__DATA FOR THE TASK__
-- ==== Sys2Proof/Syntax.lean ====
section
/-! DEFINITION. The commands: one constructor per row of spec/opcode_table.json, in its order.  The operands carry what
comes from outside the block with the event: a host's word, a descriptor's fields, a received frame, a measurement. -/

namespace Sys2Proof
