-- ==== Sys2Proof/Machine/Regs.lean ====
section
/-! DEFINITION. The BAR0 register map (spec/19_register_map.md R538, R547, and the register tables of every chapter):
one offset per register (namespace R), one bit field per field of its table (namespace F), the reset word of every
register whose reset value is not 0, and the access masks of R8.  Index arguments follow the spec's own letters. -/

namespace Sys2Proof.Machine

...

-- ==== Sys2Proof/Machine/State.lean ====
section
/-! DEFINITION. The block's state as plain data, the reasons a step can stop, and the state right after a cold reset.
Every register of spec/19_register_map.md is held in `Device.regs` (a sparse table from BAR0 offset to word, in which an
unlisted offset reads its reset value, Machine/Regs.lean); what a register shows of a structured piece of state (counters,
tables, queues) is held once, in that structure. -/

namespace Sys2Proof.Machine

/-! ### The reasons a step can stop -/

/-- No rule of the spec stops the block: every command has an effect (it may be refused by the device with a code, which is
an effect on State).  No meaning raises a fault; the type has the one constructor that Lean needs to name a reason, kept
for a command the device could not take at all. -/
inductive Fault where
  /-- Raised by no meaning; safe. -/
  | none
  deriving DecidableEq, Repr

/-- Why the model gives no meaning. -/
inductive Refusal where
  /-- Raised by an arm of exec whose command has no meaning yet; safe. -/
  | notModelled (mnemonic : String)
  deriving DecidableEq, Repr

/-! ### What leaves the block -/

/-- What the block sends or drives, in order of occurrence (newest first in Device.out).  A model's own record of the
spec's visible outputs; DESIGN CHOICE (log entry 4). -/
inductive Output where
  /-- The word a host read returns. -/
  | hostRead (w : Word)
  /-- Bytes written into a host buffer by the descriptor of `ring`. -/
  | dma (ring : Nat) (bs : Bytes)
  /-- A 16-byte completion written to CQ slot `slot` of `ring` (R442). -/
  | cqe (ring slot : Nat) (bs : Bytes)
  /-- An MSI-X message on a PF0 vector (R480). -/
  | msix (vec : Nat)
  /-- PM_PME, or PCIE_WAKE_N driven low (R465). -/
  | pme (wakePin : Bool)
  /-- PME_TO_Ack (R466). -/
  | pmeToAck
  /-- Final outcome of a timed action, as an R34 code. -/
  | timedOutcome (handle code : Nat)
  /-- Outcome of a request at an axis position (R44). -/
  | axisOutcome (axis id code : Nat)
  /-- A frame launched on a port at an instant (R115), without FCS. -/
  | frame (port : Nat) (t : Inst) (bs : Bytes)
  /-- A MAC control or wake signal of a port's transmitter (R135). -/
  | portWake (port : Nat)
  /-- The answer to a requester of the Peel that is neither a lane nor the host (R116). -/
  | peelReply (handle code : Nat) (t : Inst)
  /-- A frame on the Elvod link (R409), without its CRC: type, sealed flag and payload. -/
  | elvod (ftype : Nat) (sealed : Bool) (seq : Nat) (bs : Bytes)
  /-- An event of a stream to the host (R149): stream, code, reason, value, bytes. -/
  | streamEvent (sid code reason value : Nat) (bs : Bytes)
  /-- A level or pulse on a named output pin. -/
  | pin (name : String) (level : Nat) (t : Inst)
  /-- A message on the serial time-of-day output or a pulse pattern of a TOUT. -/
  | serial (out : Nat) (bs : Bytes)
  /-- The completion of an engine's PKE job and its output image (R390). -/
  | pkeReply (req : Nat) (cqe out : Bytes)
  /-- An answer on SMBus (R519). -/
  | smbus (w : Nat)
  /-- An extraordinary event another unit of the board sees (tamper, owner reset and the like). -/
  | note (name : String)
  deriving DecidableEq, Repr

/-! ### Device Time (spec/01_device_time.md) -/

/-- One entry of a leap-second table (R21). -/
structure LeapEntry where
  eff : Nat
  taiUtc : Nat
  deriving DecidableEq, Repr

__EXERCISE__
Take the records above and return, word for word, only the lines that fall from the line with "unlisted offset reads" to the line with "can stop -/", both of them included.

__YOUR RESPONSE__
unlisted offset reads its reset value, Machine/Regs.lean); what a register shows of a structured piece of state (counters,
tables, queues) is held once, in that structure. -/

namespace Sys2Proof.Machine

/-! ### The reasons a step can stop -/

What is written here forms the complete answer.